YOUR ASSIGNMENT ->
Print the first line of the data below and every one after it, through the line containing "s.mailboxes := rfl", exactly as written.

[RECORDS]

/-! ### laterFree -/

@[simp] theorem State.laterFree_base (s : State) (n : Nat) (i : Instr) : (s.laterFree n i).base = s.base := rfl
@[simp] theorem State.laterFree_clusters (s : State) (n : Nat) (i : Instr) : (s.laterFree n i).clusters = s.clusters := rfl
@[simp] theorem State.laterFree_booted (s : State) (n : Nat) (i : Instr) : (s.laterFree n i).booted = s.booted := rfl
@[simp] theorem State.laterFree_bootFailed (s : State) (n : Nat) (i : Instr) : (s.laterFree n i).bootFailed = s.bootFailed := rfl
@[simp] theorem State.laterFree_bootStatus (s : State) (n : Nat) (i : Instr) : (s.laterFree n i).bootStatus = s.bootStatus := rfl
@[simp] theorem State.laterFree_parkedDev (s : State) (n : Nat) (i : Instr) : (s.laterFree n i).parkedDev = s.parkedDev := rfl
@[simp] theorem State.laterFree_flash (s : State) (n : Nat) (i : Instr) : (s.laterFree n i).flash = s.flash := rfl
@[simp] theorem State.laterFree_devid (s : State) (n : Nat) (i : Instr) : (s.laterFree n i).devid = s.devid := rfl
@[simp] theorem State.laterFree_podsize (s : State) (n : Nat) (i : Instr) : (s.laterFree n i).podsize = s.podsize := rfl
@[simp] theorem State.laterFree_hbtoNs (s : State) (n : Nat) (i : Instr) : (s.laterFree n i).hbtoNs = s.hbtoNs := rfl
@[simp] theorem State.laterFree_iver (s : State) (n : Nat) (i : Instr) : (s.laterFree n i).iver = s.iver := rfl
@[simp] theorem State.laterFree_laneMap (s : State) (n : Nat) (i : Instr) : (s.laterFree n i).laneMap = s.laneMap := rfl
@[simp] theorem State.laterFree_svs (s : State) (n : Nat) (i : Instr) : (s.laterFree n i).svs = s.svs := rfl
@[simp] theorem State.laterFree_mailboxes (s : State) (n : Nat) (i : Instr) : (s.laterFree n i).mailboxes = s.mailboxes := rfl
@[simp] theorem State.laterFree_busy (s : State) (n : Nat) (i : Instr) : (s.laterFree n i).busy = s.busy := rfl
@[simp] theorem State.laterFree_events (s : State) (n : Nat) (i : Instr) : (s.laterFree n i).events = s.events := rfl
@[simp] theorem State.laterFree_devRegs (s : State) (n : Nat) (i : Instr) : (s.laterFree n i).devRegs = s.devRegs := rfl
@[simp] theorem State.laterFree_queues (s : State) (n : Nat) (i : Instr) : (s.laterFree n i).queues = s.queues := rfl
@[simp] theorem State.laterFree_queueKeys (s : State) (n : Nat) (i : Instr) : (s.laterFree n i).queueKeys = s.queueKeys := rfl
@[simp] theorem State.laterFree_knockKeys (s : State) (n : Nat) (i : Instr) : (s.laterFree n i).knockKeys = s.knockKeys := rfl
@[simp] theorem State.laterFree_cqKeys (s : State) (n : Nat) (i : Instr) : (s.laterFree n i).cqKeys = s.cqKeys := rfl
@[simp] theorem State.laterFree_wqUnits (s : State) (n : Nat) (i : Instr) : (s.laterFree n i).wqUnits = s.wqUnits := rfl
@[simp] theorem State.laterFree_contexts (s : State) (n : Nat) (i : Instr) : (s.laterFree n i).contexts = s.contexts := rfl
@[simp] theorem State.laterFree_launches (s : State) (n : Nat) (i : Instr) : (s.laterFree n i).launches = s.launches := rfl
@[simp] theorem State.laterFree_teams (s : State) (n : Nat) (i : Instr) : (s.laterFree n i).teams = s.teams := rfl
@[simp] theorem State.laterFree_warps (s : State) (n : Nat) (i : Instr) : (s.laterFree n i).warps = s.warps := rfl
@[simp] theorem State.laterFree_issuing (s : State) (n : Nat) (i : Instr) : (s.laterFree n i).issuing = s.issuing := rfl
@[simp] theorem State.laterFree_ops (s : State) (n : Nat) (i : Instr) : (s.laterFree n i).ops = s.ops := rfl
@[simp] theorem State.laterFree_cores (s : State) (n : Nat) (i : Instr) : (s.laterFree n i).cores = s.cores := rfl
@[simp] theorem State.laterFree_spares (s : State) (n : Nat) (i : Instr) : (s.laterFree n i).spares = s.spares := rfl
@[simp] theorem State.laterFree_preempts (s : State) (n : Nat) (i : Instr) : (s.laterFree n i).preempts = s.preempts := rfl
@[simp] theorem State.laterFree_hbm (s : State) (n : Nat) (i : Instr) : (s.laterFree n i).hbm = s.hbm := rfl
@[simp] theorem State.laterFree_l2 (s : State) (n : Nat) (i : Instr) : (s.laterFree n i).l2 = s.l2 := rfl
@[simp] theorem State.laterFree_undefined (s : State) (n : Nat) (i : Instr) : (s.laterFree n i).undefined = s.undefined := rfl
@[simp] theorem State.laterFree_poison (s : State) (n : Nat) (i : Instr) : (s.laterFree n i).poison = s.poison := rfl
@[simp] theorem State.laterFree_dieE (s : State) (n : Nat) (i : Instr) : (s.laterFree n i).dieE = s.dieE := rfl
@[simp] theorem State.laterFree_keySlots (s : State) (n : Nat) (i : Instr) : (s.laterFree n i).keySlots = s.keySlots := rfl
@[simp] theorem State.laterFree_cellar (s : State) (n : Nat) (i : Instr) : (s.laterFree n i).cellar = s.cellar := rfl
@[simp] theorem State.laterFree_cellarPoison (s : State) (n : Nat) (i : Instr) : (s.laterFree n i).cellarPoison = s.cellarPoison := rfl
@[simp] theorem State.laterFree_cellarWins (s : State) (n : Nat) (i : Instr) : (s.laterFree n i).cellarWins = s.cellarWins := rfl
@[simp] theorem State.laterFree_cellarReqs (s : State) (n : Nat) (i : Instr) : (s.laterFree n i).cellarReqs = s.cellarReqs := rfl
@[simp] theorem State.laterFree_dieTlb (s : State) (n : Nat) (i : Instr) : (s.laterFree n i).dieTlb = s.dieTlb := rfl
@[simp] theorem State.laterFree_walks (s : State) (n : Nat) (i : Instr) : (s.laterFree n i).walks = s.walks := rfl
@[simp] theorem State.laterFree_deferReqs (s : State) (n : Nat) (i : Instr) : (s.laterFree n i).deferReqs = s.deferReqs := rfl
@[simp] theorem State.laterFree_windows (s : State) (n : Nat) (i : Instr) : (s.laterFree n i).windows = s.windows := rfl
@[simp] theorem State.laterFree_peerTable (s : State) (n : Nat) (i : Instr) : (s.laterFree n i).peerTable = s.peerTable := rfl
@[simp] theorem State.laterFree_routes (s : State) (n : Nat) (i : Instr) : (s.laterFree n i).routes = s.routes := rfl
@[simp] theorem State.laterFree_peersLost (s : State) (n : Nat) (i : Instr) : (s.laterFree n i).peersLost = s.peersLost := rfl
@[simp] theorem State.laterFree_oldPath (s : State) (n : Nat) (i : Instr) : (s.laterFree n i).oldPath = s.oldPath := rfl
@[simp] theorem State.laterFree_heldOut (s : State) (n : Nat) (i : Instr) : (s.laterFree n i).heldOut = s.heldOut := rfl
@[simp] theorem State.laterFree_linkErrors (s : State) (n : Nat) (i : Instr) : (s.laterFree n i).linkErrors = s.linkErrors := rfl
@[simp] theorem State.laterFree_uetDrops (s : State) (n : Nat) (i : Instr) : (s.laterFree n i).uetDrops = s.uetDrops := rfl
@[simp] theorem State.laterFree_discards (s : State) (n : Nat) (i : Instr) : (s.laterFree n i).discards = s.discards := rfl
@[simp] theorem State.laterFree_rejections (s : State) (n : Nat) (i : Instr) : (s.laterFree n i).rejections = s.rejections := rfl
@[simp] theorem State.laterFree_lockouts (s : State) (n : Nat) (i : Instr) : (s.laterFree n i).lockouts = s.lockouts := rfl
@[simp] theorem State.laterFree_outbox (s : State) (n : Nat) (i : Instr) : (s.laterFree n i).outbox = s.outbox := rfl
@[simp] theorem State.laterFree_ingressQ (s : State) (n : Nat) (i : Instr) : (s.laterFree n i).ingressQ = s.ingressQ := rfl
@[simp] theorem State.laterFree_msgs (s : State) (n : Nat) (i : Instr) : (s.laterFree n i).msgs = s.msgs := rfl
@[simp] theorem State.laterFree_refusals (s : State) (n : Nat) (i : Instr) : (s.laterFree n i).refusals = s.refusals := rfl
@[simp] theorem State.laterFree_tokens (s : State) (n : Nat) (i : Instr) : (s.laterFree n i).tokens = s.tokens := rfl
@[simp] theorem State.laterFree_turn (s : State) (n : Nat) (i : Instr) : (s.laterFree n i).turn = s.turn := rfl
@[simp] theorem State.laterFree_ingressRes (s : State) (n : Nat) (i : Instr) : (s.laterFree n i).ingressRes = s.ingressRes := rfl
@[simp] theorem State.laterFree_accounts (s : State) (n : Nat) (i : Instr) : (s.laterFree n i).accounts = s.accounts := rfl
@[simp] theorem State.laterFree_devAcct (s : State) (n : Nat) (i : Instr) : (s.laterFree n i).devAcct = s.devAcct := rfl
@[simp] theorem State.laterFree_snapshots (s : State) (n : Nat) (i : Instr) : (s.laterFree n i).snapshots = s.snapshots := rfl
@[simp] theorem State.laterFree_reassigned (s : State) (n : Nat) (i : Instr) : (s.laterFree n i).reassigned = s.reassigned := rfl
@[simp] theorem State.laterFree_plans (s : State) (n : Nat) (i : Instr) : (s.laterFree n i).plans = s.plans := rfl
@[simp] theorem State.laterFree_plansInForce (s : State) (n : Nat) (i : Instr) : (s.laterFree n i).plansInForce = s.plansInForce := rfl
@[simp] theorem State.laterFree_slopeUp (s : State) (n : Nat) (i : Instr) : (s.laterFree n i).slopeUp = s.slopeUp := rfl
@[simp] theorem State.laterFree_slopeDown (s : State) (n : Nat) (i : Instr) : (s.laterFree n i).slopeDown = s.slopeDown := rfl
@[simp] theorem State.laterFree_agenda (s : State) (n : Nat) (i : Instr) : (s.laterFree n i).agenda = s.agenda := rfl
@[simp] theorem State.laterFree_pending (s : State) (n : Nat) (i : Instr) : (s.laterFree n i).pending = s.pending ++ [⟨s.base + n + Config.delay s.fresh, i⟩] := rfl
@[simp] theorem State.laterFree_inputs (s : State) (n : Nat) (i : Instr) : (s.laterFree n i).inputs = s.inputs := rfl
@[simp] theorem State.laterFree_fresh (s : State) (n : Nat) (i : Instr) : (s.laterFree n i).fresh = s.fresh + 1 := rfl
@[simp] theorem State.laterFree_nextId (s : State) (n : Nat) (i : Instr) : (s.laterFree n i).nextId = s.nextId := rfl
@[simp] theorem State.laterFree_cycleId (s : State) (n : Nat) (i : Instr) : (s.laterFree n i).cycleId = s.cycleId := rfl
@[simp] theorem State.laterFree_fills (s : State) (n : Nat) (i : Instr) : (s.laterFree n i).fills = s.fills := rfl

[/RECORDS]

PROBLEM SOLUTION ->
/-! ### laterFree -/

@[simp] theorem State.laterFree_base (s : State) (n : Nat) (i : Instr) : (s.laterFree n i).base = s.base := rfl
@[simp] theorem State.laterFree_clusters (s : State) (n : Nat) (i : Instr) : (s.laterFree n i).clusters = s.clusters := rfl
@[simp] theorem State.laterFree_booted (s : State) (n : Nat) (i : Instr) : (s.laterFree n i).booted = s.booted := rfl
@[simp] theorem State.laterFree_bootFailed (s : State) (n : Nat) (i : Instr) : (s.laterFree n i).bootFailed = s.bootFailed := rfl
@[simp] theorem State.laterFree_bootStatus (s : State) (n : Nat) (i : Instr) : (s.laterFree n i).bootStatus = s.bootStatus := rfl
@[simp] theorem State.laterFree_parkedDev (s : State) (n : Nat) (i : Instr) : (s.laterFree n i).parkedDev = s.parkedDev := rfl
@[simp] theorem State.laterFree_flash (s : State) (n : Nat) (i : Instr) : (s.laterFree n i).flash = s.flash := rfl
@[simp] theorem State.laterFree_devid (s : State) (n : Nat) (i : Instr) : (s.laterFree n i).devid = s.devid := rfl
@[simp] theorem State.laterFree_podsize (s : State) (n : Nat) (i : Instr) : (s.laterFree n i).podsize = s.podsize := rfl
@[simp] theorem State.laterFree_hbtoNs (s : State) (n : Nat) (i : Instr) : (s.laterFree n i).hbtoNs = s.hbtoNs := rfl
@[simp] theorem State.laterFree_iver (s : State) (n : Nat) (i : Instr) : (s.laterFree n i).iver = s.iver := rfl
@[simp] theorem State.laterFree_laneMap (s : State) (n : Nat) (i : Instr) : (s.laterFree n i).laneMap = s.laneMap := rfl
@[simp] theorem State.laterFree_svs (s : State) (n : Nat) (i : Instr) : (s.laterFree n i).svs = s.svs := rfl
@[simp] theorem State.laterFree_mailboxes (s : State) (n : Nat) (i : Instr) : (s.laterFree n i).mailboxes = s.mailboxes := rfl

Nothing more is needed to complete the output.